-- ==== Sys2Proof/Machine/Routing.lean ====
section
/-!
DEFINITION. Dynamic fabric traffic and discovery (R279 to R290, R296, R306): routing tables, dynamic transfers and their ends,
advertisements and the formation of node IDs.
-/

namespace Sys2Proof.Machine

/-! ### Routing tables (R286, R287, R289) -/

/-- Lanes of the shortest paths to a destination, the four lowest (R287). -/
def State.portsTo (s : State) (edges : List Edge) (goal : Nat → Bool) : Option (List Nat × Nat) :=
  let near := fun (n : Nat) => leastOf ((hopsFrom edges 65536 [(n, 0)]).filterMap fun x => if goal x.1 then some x.2 else none)
  match near s.fab.nodeId.toNat with
  | none => none
  | some 0 => some ([], 0)
  | some (d + 1) =>
    some (((s.joinedEdges.filter fun e => edges.contains e && near e.partner == some d).map (·.lane)).take 4, d + 1)

def portMask (ls : List Nat) : W64 := BitVec.ofNat 64 ((ls.map fun l => 2 ^ l).sum)

/-- One entry of a rebuilt table. -/
def routeEntry (ports : Option (List Nat × Nat)) (esc : BitVec 6) : Option Route :=
  ports.map fun p =>
    { ports := portMask p.1, escLane := esc, isLocal := decide (p.2 = 0), valid := true, hops := BitVec.ofNat 8 (min 255 p.2) }

/-- The table that a rebuild yields: an entry for each reachable node of the domain, and for each domain known; links in phase 6 join
with it (R274). The manual gives the escape route within a domain only: ESC_LANE of an inter-domain entry is a free value (log
entry 7). -/
def State.buildTable (s : State) : List (Nat × Route) :=
  let own := nodeDomain s.fab.nodeId.toNat
  let es := s.joinedEdges ++ s.advertEdges
  let inner := s.inDomain es
  let inside := ((hopsFrom inner 65536 [(s.fab.nodeId.toNat, 0)]).map (·.1)).filterMap fun n =>
    (routeEntry (s.portsTo inner (· == n)) (BitVec.ofNat 6 ((s.escapeLane n).elim 0 (·.val)))).map fun r => (nodeMember n, r)
  let outside := (List.range 64).filterMap fun d =>
    if d = own then none
    else (routeEntry (s.portsTo es fun n => nodeDomain n == d) (BitVec.ofNat 6 (s.free d).toNat)).map fun r => (1024 + d, r)
  inside ++ outside

/-- ROUTING_REBUILD_DONE (R289): the shadow copy is complete; it flips at the next effective mark, or at once while the counter is not
VALID. -/
def execRoutingRebuildDone (s : State) : Host.Outcome State Fault Refusal :=
  if !s.pwr.main ∨ !s.fab.rebuilding then .next s
  else
    let t := s.buildTable
    let s := s.modFab fun f => { f with shadow := t, rebuilding := false, flipReady := true }
    .next (if s.cad.valid then s else s.flipTables).bump

/-! ### Dynamic transfers (R278 to R281, R288) -/

/-- A header that goes on: one more hop, on ESCAPE where the route leads there, its CRC formed again (R280). -/
def onward (f : Flit) (escape : Bool) : Flit :=
  let x := f.bits.toNat
  let x := fld x 0 480 + 2 ^ 40
  let x := if escape then x - 2 ^ 4 * fld x 4 2 + 2 ^ 4 * 3 else x
  { f with bits := BitVec.ofNat 512 (x + 2 ^ 480 * crc32 (leBytes 60 x)) }

/-- A header moved to ESCAPE by the node that it waits at. -/
def onEscape (f : Flit) : Flit :=
  let x := fld f.bits.toNat 0 480
  let x := x - 2 ^ 4 * fld x 4 2 + 2 ^ 4 * 3
  { f with bits := BitVec.ofNat 512 (x + 2 ^ 480 * crc32 (leBytes 60 x)) }

/-- The lane on ESCAPE of a transfer that came by a lane: down where the own subtree holds its destination; up only if it did not come
down from the parent (R286). -/
def State.escapeFrom (s : State) (came : LaneId) (dst : Nat) : Option LaneId :=
  if (before s.fab.nodeId.toNat (s.chain 1024 dst)).isSome then s.downLane dst
  else if s.upLane = some came then none else s.upLane

/-- The next lane of a transfer that passes through, and whether it goes on ESCAPE (R286, R288). -/
def State.nextLane (s : State) (came : LaneId) (x : Nat) : Option (LaneId × Bool) :=
  let dst := hDst x
  if hVc x = 3 then (s.escapeFrom came dst).map fun l => (l, true)
  else match (s.routeTo dst).bind fun r => r.pick (hSrc x) dst (hTransfer x) with
    | some l => some (l, false)
    | none => (s.escapeLane dst).map fun l => (l, true)

/-- A message to the source of a transfer that came. -/
def State.reply (s : State) (x : Nat) (m : Msg) : State :=
  s.sendAs (BitVec.ofNat 16 (hSrc x)) (BitVec.ofNat 32 (hTransfer x)) false m

/-! ### What a transfer asks of its destination (R184, R296, R299, R305) -/

/-- The store units of the two areas that a device's binding has once a request is accepted (R296): 128 MiB for continuous records; twice the
checkpoint and 128 MiB for its generations. A class that the request does not name keeps the area it has. -/
def recordUnits (old : Option Protected) (a : BindAsk) : Nat := if a.continuous || old.any (·.continuous) then 64 else 0
def checkUnits (old : Option Protected) (a : BindAsk) : Nat :=
  if a.checkpointed then 2 * a.checkUnits + 64 else old.elim 0 fun p => p.units - if p.continuous then 64 else 0
def bindUnits (old : Option Protected) (a : BindAsk) : Nat := recordUnits old a + checkUnits old a

/-- The image that a cover kind asks for (R296): for STANDBY the rank's image staged, on a node that runs no rank of the program; for
ACTIVE the node runs a rank of it by a pair image, which no field of the header shows: a free value (log entry 37). -/
def State.coverImage (s : State) (a : BindAsk) : Bool :=
  let runs := s.prog.active.any fun img => img.bounds.programId == a.programId && decide (1 < img.bounds.devices)
  if a.cover = 1 then !runs && s.prog.staged.any fun img => img.bounds.programId == a.programId && img.bounds.rank == a.rank
  else if a.cover = 2 then runs && s.prog.active.any fun img => Config.pairImage a.programId img.bounds.rank.toNat a.rank.toNat
  else true

/-- Why this node refuses a binding, in the order of R296; what only the sender can know, that the partner is unreachable, is not among
them. -/
def State.bindRefusal (s : State) (node : BitVec 16) (a : BindAsk) : Option Nat :=
  let others := s.fab.protects.filter (·.node ≠ node)
  match s.fab.store with
  | none => some 1
  | some (_, units) =>
    if units - (others.map (·.units)).sum < bindUnits (s.fab.protects.find? (·.node = node)) a then some 2
    else if s.host.ifLevel.toNat < 3 ∨ s.fab.adverts.any (fun p => p.1.node == node && decide (p.1.ifLevel.toNat < 3)) then some 3
    else if 4 ≤ others.length then some 4
    else if !s.coverImage a then some 6
    else none

/-- A binding request reaches this node (R279, R296): it is refused, or its areas are reserved; the classes of an earlier binding of the
same device stay where the new one does not name them. -/
def State.takeBind (s : State) (node : BitVec 16) (a : BindAsk) : State :=
  match s.bindRefusal node a with
  | some r => s.sendDyn node .device (.bound (some r))
  | none =>
    let old := s.fab.protects.find? (·.node = node)
    let keep := old.getD { node := node, continuous := false, checkpointed := false, cover := 0, units := 0, recordStep := 0, record := [],
                           arriving := [], gens := [], coming := [], states := [] }
    let p := { keep with continuous := keep.continuous || a.continuous, checkpointed := keep.checkpointed || a.checkpointed,
                         cover := a.cover, units := bindUnits old a }
    ((s.modFab fun f => { f with protects := f.protects.filter (·.node ≠ node) ++ [p] }).advertise).sendDyn node .device (.bound none)

/-- Classes withdrawn by the protected device; a binding left with none gives its areas back (R296). -/
def State.takeUnbind (s : State) (node : BitVec 16) (cont chk : Bool) : State :=
  (s.modFab fun f =>
    { f with protects := f.protects.filterMap fun p =>
        if p.node ≠ node then some p
        else
          let q := { p with continuous := p.continuous && !cont, checkpointed := p.checkpointed && !chk }
          let records := if p.continuous then 64 else 0
          let q := { q with units := (if q.continuous then 64 else 0) + if q.checkpointed then p.units - records else 0 }
          if q.continuous || q.checkpointed then some q else none }).advertise

/-- One unit taken into the arriving generation of its set (R299). -/
def SetGen.takeUnit (gs : List SetGen) (set : Nat) (step : W64) (index total : Nat) (b : List Byte) : List SetGen :=
  let g := ((gs.find? fun g => g.set = set).filter fun g => g.step = step).getD { set := set, step := step, total := total, units := [] }
  (gs.filter (·.set ≠ set)) ++ [{ g with units := (g.units.filter (·.1 ≠ index)) ++ [(index, b)] }]

def SetGen.whole (g : SetGen) : Bool := decide (g.total ≤ g.units.length)

/-- A unit at the partner: a generation that is whole replaces the older one (R299). -/
def Protected.takeUnit (p : Protected) (set : Nat) (step : W64) (index total : Nat) (b : List Byte) : Protected :=
  let coming := SetGen.takeUnit p.coming set step index total b
  let done := coming.filter SetGen.whole
  let older := p.gens.filter fun (g : SetGen) => !(done.any fun c => c.set == g.set)
  let p := { p with gens := older ++ done, coming := coming.filter fun g => !g.whole }
  { p with states := p.states.filter fun x => (p.gens ++ p.coming).any fun g => g.step == x.1 }

/-- A continuous record at the partner, part of the generation of its step. -/
def Protected.takeState (p : Protected) (step : W64) (b : List Byte) : Protected :=
  { p with states := (p.states.filter fun x => x.1 ≠ step) ++ [(step, b)] }

def State.modProtected (s : State) (node : BitVec 16) (g : Protected → Protected) : State :=
  s.modFab fun f => { f with protects := f.protects.map fun p => if p.node = node then g p else p }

### Task description
Every line above from the line with "(gs.filter (·.set ≠" to the line with "states := p.states.filter" is wanted, ends included; write them out exactly and add no other line.

### Answer to the exercise
  (gs.filter (·.set ≠ set)) ++ [{ g with units := (g.units.filter (·.1 ≠ index)) ++ [(index, b)] }]

def SetGen.whole (g : SetGen) : Bool := decide (g.total ≤ g.units.length)

/-- A unit at the partner: a generation that is whole replaces the older one (R299). -/
def Protected.takeUnit (p : Protected) (set : Nat) (step : W64) (index total : Nat) (b : List Byte) : Protected :=
  let coming := SetGen.takeUnit p.coming set step index total b
  let done := coming.filter SetGen.whole
  let older := p.gens.filter fun (g : SetGen) => !(done.any fun c => c.set == g.set)
  let p := { p with gens := older ++ done, coming := coming.filter fun g => !g.whole }
  { p with states := p.states.filter fun x => (p.gens ++ p.coming).any fun g => g.step == x.1 }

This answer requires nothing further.